GNU sed is generally regarded to be the most feature-rich sed available, so you might want to try it whether or not you're running Linux. If you can't find GNU sed (often called gsed on non-Linux systems) in your ports tree, then you can download its source code from the GNU website. The nice thing about installing GNU sed is that you can use its extra functions but also constrain it to conform to the POSIX specifications of sed, should you require portability.
MacOS users can find GNU sed on MacPorts or Homebrew.
On Windows, you can install GNU sed with Chocolatey.
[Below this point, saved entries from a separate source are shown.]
/-- InstanceLifetime, KeyMaterialIsWrittenByDeriveZeroizeResetOnly, BlockOutChangesAtCompletionOnly: a step that ends an
instance, changes KM and changes BLOCK_OUT. -/
theorem witness_zeroize_step :
    SeqInv (ready 64#16) ∧ (ready 64#16).keyValid = true ∧
    ∃ t, step (hostDoes (asmCommand .zeroize) (ready 64#16)) = .next t ∧ t.km ≠ (ready 64#16).km ∧
      t.blockOut ≠ (ready 64#16).blockOut ∧ t.keyValid = false :=
  ⟨witness_seqInv_ready _, rfl, _, rfl, by decide +kernel, by decide +kernel, rfl⟩

/-- PhaseChangesByAcceptanceAndCompletionOnly: a step that leaves IDLE, and one that returns to it. -/
theorem witness_phase_changes :
    (∃ t, step (hostDoes (asmCommand .derive) (fresh 0#16)) = .next t ∧ t.phase = .derive) ∧
    (∃ t, step { midEnc 3 with sched := [.reset] } = .next t ∧ t.phase = .idle) ∧ (fresh 0#16).phase = .idle :=
  ⟨⟨_, rfl, rfl⟩, ⟨_, rfl, rfl⟩, rfl⟩

/-- InputsAreFrozenWhileBusy, EngineStepFrame, OnlyEngineStepsAdvanceACommand: a command in progress, an engine turn and a
host turn, more than one step left, one step left, and a DERIVE. -/
theorem witness_in_progress :
    SeqInv (midEnc 3) ∧ busy (midEnc 3) = true ∧ stepsLeft (midEnc 3) = 7 ∧ stepsLeft (midEnc 9) = 1 ∧
    (midEnc 3).phase ≠ .derive ∧ lastDerive.phase = .derive ∧ (chooseTurn (engineDoes (midEnc 3))).1 = .engine ∧
    (∃ t, step (engineDoes (midEnc 3)) = .next t) ∧ (chooseTurn (hostDoes asmWait (midEnc 3))).1 = .host ∧
    ∃ t, step (hostDoes asmWait (midEnc 3)) = .next t :=
  ⟨(witness_inv_midEnc 3).1, rfl, rfl, rfl, by decide, rfl, rfl, ⟨_, rfl⟩, rfl, ⟨_, rfl⟩⟩

/-- SecretsStayInside: two states that differ in the secret alone, a step that runs, and one that faults. -/
theorem witness_secrets :
    State.open_ (fresh 0#16) = State.open_ { fresh 0#16 with secret := Bytes.rep 0x41#8 256 } ∧
    fresh 0#16 ≠ { fresh 0#16 with secret := Bytes.rep 0x41#8 256 } ∧
    ¬ ((chooseTurn (fresh 0#16)).1 = .engine ∧ ((fresh 0#16).phase = .enc ∨ (fresh 0#16).phase = .dec)) ∧
    (∃ t, step (fresh 0#16) = .next t) ∧ ∃ f, step (hostDoes (asmRd 0x00C#12) (fresh 0#16)) = .fault f :=
  ⟨rfl, by decide +kernel, by decide, ⟨_, rfl⟩, ⟨_, rfl⟩⟩

/-- EveryStepKeepsTheSequencerInvariant, EveryStepKeepsTheProgressInvariant: a busy state and a step from it. -/
theorem witness_invariant_step :
    SeqInv (midDec 4) ∧ ProgressInv (midDec 4) ∧ ∃ t, step (midDec 4) = .next t :=
  ⟨(witness_inv_midDec 4).1, (witness_inv_midDec 4).2.1, ⟨_, rfl⟩⟩

/-- CommandCompletesUnderAnyInterleaving: a run that ends before the completion, and one that ends with it. -/
theorem witness_interleaving :
    (SeqInv { midEnc 3 with sched := [.host, .engine, .host] } ∧ .reset ∉ [Turn.host, .engine] ∧
      [Turn.host, .engine].count .engine < stepsLeft (midEnc 3) ∧
      ∃ t, runSteps 2 { midEnc 3 with sched := [.host, .engine, .host] } = .next t) ∧
    (SeqInv { midEnc 9 with sched := [.host, .engine] } ∧ [Turn.host].count .engine + 1 = stepsLeft (midEnc 9) ∧
      ∃ t, runSteps 2 { midEnc 9 with sched := [.host, .engine] } = .next t) := by
  have seq : ∀ s l, SeqInv s → SeqInv { s with sched := l } := fun s _ h => ⟨h.1, h.2, h.3, h.4, h.5, h.6, h.7, h.8, h.9⟩
  exact ⟨⟨seq _ _ (witness_inv_midEnc 3).1, by decide, by decide, ⟨_, rfl⟩⟩,
    seq _ _ (witness_inv_midEnc 9).1, rfl, ⟨_, rfl⟩⟩

/-- PaddingFillsWholeBlocks, HmacFromMidstates, KeyPreparation: lengths at the edges of each range. -/
theorem witness_lengths :
    (List.replicate 55 0#8).length ≤ 55 ∧ 56 ≤ (List.replicate 56 0#8).length ∧ (List.replicate 119 0#8).length ≤ 119 ∧
    120 ≤ (List.replicate 120 0#8).length ∧ (List.replicate 183 0#8).length ≤ 183 ∧
    (List.replicate 64 0#8).length ≤ 64 ∧ 64 < (List.replicate 65 0#8).length ∧ (List.replicate 8 1#8).length + 56 ≤ 64 := by
  simp only [List.length_replicate]; decide

/-- EveryExecutionIsWeaklyFair: an execution, with a command in progress at its start. -/
theorem witness_execution :
    Execution (fun k => engineSteps k (midEnc 3)) ∧ engineEnabled (engineSteps 0 (midEnc 3)) := by
  have host : ∀ k, (engineSteps k (midEnc 3)).program = [] ∧ (engineSteps k (midEnc 3)).sched = [] := fun k => by
    induction k with
    | zero => exact ⟨rfl, rfl⟩
    | succ k ih => rw [engineSteps_succ, (engineStep_agents _).1, (engineStep_agents _).2.1]; exact ih
  refine ⟨fun k => ?_, by show Phase.enc ≠ .idle; decide⟩
  have e := chooseTurn_engine (host k).2 (host k).1
  exact (step_engine (by rw [e])).trans (congrArg Host.Outcome.next (by rw [e]; exact (engineSteps_succ k _).symm))

/-- EveryCommandCompletes, PollForIdleEnds: a command in progress, with the POLL the host's next instruction. -/
theorem witness_fairness :
    SeqInv { midEnc 3 with program := [asmWait, asmRd 0x018#12] } ∧
    busy { midEnc 3 with program := [asmWait, asmRd 0x018#12] } = true ∧ .reset ∉ (midEnc 3).sched ∧
    State.program { midEnc 3 with program := [asmWait, asmRd 0x018#12] } = asmWait :: [asmRd 0x018#12] := by
  have h := (witness_inv_midEnc 3).1
  exact ⟨⟨h.1, h.2, h.3, h.4, h.5, h.6, h.7, h.8, h.9⟩, rfl, nofun, rfl⟩

end Sys2Proof.Tests
end

section
/-! Which agent moves while the schedule has an entry: the one that entry names (log entry 1). -/

namespace Sys2Proof.Machine

/-- The schedule's entry decides alone: neither the host's program nor whether a command is in progress is asked. -/
theorem step_of_sched_cons {s : State} {t : Turn} {rest : List Turn} (h : s.sched = t :: rest) :
    step s = takeTurn t { s with sched := rest } := by
  rw [step, chooseTurn_sched h]

/-- Settles O14: with an entry in the schedule the step is that agent's turn, and each of the three agents can be the
entry. -/
theorem anyAgentMayMoveNext : Obligations.AnyAgentMayMoveNext := by
  intro s rest
  refine ⟨?host, ?engine, ?reset⟩
  case host => exact step_of_sched_cons (t := .host) rfl
  case engine => exact step_of_sched_cons (t := .engine) rfl
  case reset => exact step_of_sched_cons (t := .reset) rfl

end Sys2Proof.Machine
end

section
/-! What the secret-bearing elements reach (R30, D6, D22): a read, the choice of the next agent and every step but a round of
ENCRYPT or DECRYPT answer the same from a state and from that state with SECRET, KM, the PRF values and the working block
blanked, up to these elements themselves. -/

namespace Sys2Proof.Machine

open Config

/-- An answer with the secret-bearing elements of its next state blanked. -/
def openResult : Result → Result
  | .next s => .next s.open_
  | .fault f => .fault f
  | .refused r => .refused r

@[simp] theorem openResult_next (s : State) : openResult (.next s) = .next s.open_ := rfl

theorem openResult_eq_next {r : Result} {u : State} (h : openResult r = .next u) : ∃ t, r = .next t ∧ u = t.open_ := by
  cases r with
  | next t => cases h; exact ⟨t, rfl, rfl⟩
  | fault f => cases h
  | refused f => cases h

theorem openResult_eq_fault {r : Result} {f : Fault} (h : openResult r = .fault f) : r = .fault f := by
  cases r with
  | next t => cases h
  | fault g => exact h
  | refused g => cases h

@[simp] theorem open_keyValid (s : State) : s.open_.keyValid = s.keyValid := rfl
@[simp] theorem open_secretLen (s : State) : s.open_.secretLen = s.secretLen := rfl
@[simp] theorem open_blockLen (s : State) : s.open_.blockLen = s.blockLen := rfl
@[simp] theorem open_phase (s : State) : s.open_.phase = s.phase := rfl
@[simp] theorem open_program (s : State) : s.open_.program = s.program := rfl
@[simp] theorem open_sched (s : State) : s.open_.sched = s.sched := rfl
@[simp] theorem open_waited (s : State) : s.open_.waited = s.waited := rfl
@[simp] theorem open_tick (s : State) : s.open_.tick = s.tick := rfl

theorem busy_open (s : State) : busy s.open_ = busy s := rfl

theorem readReg_open (r : Reg) (s : State) : readReg r s.open_ = readReg r s := by cases r <;> rfl

theorem busRead_open (off : BitVec 12) (size : Nat) (s : State) : busRead off size s.open_ = busRead off size s := by
  simp only [busRead, readReg_open]

theorem unlessBusy_open (f : State → State) (hf : ∀ x : State, (f x.open_).open_ = (f x).open_) (s : State) :
    (unlessBusy f s.open_).open_ = (unlessBusy f s).open_ := by
  cases hb : busy s with
  | true => rw [unlessBusy_busy _ hb, unlessBusy_busy f ((busy_open s).trans hb)]; rfl
  | false => rw [unlessBusy_idle _ hb, unlessBusy_idle f ((busy_open s).trans hb), hf]

theorem acceptDerive_open (s : State) : (acceptDerive s.open_).open_ = (acceptDerive s).open_ := by
  unfold acceptDerive
  rw [open_secretLen]
  split <;> rfl

theorem acceptEncrypt_open (s : State) : (acceptEncrypt s.open_).open_ = (acceptEncrypt s).open_ := by
  unfold acceptEncrypt
  rw [open_keyValid, open_blockLen]
  split
  · rfl
  · split <;> rfl

theorem acceptDecrypt_open (s : State) : (acceptDecrypt s.open_).open_ = (acceptDecrypt s).open_ := by
  unfold acceptDecrypt
  rw [open_keyValid, open_blockLen]
  split
  · rfl
  · split <;> rfl

/-- Which arm a command takes is read off the lengths and KEY_VALID; what it starts from is itself secret-bearing. -/
theorem acceptArm_open (i : Instr) (s : State) : (acceptArm i s.open_).open_ = (acceptArm i s).open_ := by
  cases i with
  | nop => rfl
  | derive => exact acceptDerive_open s
  | encrypt => exact acceptEncrypt_open s
  | decrypt => exact acceptDecrypt_open s
  | zeroize => rfl

theorem writeReg_open (r : Reg) (w : Word) (s : State) :
    openResult (writeReg r w s.open_) = openResult (writeReg r w s) := by
  rw [writeReg_eq, writeReg_eq, openResult_next, openResult_next]
  congr 1
  cases r with
  | cmd =>
    refine unlessBusy_open _ (fun x => ?_) s
    cases decode w with
    | ok i => exact acceptArm_open i { x with lastOp := opcodeOf i }
    | error e => rfl
  | secretLen => exact unlessBusy_open _ (fun _ => rfl) s
  | blockLen => exact unlessBusy_open _ (fun _ => rfl) s
  | secret k => exact unlessBusy_open _ (fun _ => rfl) s
  | blockIn k => exact unlessBusy_open _ (fun _ => rfl) s
  | id | param0 | param1 | blockOut k | ctrl | status => rfl

theorem busWrite_open (off : BitVec 12) (size : Nat) (w : Word) (s : State) :
    openResult (busWrite off size w s.open_) = openResult (busWrite off size w s) := by
  unfold busWrite
  cases accessReg off size with
  | some r => exact writeReg_open r w s
  | none => rfl

/-- A host instruction reads nothing secret-bearing: a read answers the same word, a write overwrites or ignores. -/
theorem runHostOp_open (op : HostOp) (rest : List HostOp) (s : State) :
    openResult (runHostOp op rest s.open_) = openResult (runHostOp op rest s) := by
  cases op with
  | write off size w => exact busWrite_open off size w { s with program := rest }
  | read off size =>
    simp only [runHostOp, busRead_open]
    split <;> rfl
  | check off v =>
    simp only [runHostOp, busRead_open]
    split
    · split <;> rfl
    · rfl
  | poll off mask v =>
    simp only [runHostOp, busRead_open]
    split
    · split <;> rfl
    · rfl

theorem hostStep_open (s : State) : openResult (hostStep s.open_) = openResult (hostStep s) := by
  unfold hostStep
  rw [open_program]
  cases s.program with
  | nil => rfl
  | cons op rest => exact runHostOp_open op rest s

/-- A DERIVE step branches on its counters and writes KM, KEY_VALID, SECRET_LEN and the PRF values, none of the open
elements from a secret-bearing one. -/
theorem deriveStep_open (s : State) : (deriveStep s.open_).open_ = (deriveStep s).open_ := by
  unfold deriveStep
  by_cases hi : s.ksIter.val < ITER
  · rw [dif_pos (c := s.open_.ksIter.val < ITER) hi, dif_pos hi]; simp only [State.open_]
  · rw [dif_neg (c := s.open_.ksIter.val < ITER) hi, dif_neg hi]
    by_cases hb : s.ksBlk.val < KS_BLOCKS
    · rw [dif_pos (c := s.open_.ksBlk.val < KS_BLOCKS) hb, dif_pos hb]; simp only [State.open_]
    · rw [dif_neg (c := s.open_.ksBlk.val < KS_BLOCKS) hb, dif_neg hb]; simp only [State.open_, deriveComplete, complete]

theorem engineStep_open {s : State} (h : ¬(s.phase = .enc ∨ s.phase = .dec)) :
    (engineStep s.open_).open_ = (engineStep s).open_ := by
  have ho := open_phase s
  cases hp : s.phase with
  | idle => rw [engineStep_idle hp, engineStep_idle (ho.trans hp)]; rfl
  | derive => rw [engineStep_derive hp, engineStep_derive (ho.trans hp), deriveStep_open]
  | enc => exact absurd (.inl hp) h
  | dec => exact absurd (.inr hp) h

theorem chooseTurn_open (s : State) : chooseTurn s.open_ = ((chooseTurn s).1, (chooseTurn s).2.open_) := by
  unfold chooseTurn
  rw [busy_open, open_sched, open_program]
  split
  · rfl
  · split
    · rfl
    · rfl
    · rw [open_waited, open_tick]
      split <;> rfl

/-- A step that is no round of a cipher command answers the same up to the secret-bearing elements. -/
theorem step_open {s : State} (h : ¬((chooseTurn s).1 = .engine ∧ (s.phase = .enc ∨ s.phase = .dec))) :
    openResult (step s.open_) = openResult (step s) := by
  have hp : (chooseTurn s).2.phase = s.phase := eq_of_hw State.phase (chooseTurn_hw s) fun _ => rfl
  unfold step
  rw [chooseTurn_open]
  cases ht : (chooseTurn s).1 with
  | host => exact hostStep_open _
  | engine => exact congrArg Host.Outcome.next (engineStep_open (by rw [hp]; exact fun g => h ⟨ht, g⟩))
  | reset => rfl

/-- An engine step never faults. -/
theorem step_fault_host {s : State} {f : Fault} (h : step s = .fault f) : (chooseTurn s).1 = .host := by
  cases ht : (chooseTurn s).1 with
  | host => rfl
  | engine => rw [step_engine ht] at h; cases h
  | reset => rw [step_reset ht] at h; cases h

/-- States alike but for the secret-bearing elements answer alike to every step that is no round of a cipher command. -/
theorem openResult_step_congr {s s' : State} (ho : s.open_ = s'.open_)
    (h : ¬((chooseTurn s).1 = .engine ∧ (s.phase = .enc ∨ s.phase = .dec))) :
    openResult (step s') = openResult (step s) := by
  have hturn : (chooseTurn s').1 = (chooseTurn s).1 := by
    have := congrArg (fun x => (chooseTurn x).1) ho
    simpa only [chooseTurn_open] using this.symm
  have hphase : s'.phase = s.phase := (congrArg State.phase ho).symm
  rw [← step_open h, ho, step_open (by rwa [hturn, hphase])]

/-- Settles O34: blanking the secret-bearing elements changes no read and, up to these elements, no answer of a step, so two
states with the same blanked state read and step alike. -/
theorem secretsStayInside : Obligations.SecretsStayInside := by
  refine ⟨?reads, ?steps, ?faults⟩
  case reads =>
    intro s s' off size ho
    rw [← busRead_open off size s, ho, busRead_open]
  case steps =>
    intro s s' t ho hno ht
    have h := openResult_step_congr ho hno
    rw [ht] at h
    exact openResult_eq_next h
  case faults =>
    intro s s' f ho hf
    have h := openResult_step_congr ho fun g => by simpa [step_fault_host hf] using g.1
    rw [hf] at h
    exact openResult_eq_fault h

end Sys2Proof.Machine
end

section
/-! Acceptance by an idle engine (R129) by its outcomes, and the words that are commands (R60). -/

namespace Sys2Proof.Machine

open Config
Understanding pattern space and hold space
Sed works on exactly one line at a time. Because it has no visual display, it creates a pattern space, a space in memory containing the current line from the input stream (with any trailing newline character removed). Once you populate the pattern space, sed executes your instructions. When it reaches the end of the commands, sed prints the pattern space's contents to the output stream. The default output stream is stdout, but the output can be redirected to a file or even back into the same file using the --in-place=.bak
option.
Then the cycle begins again with the next input line.
To provide a little flexibility as you scrub through files with sed, sed also provides a hold space (sometimes also called a hold buffer), a space in sed's memory reserved for temporary data storage. You can think of hold space as a clipboard, and in fact, that's exactly what this article demonstrates: how to copy/cut and paste with sed.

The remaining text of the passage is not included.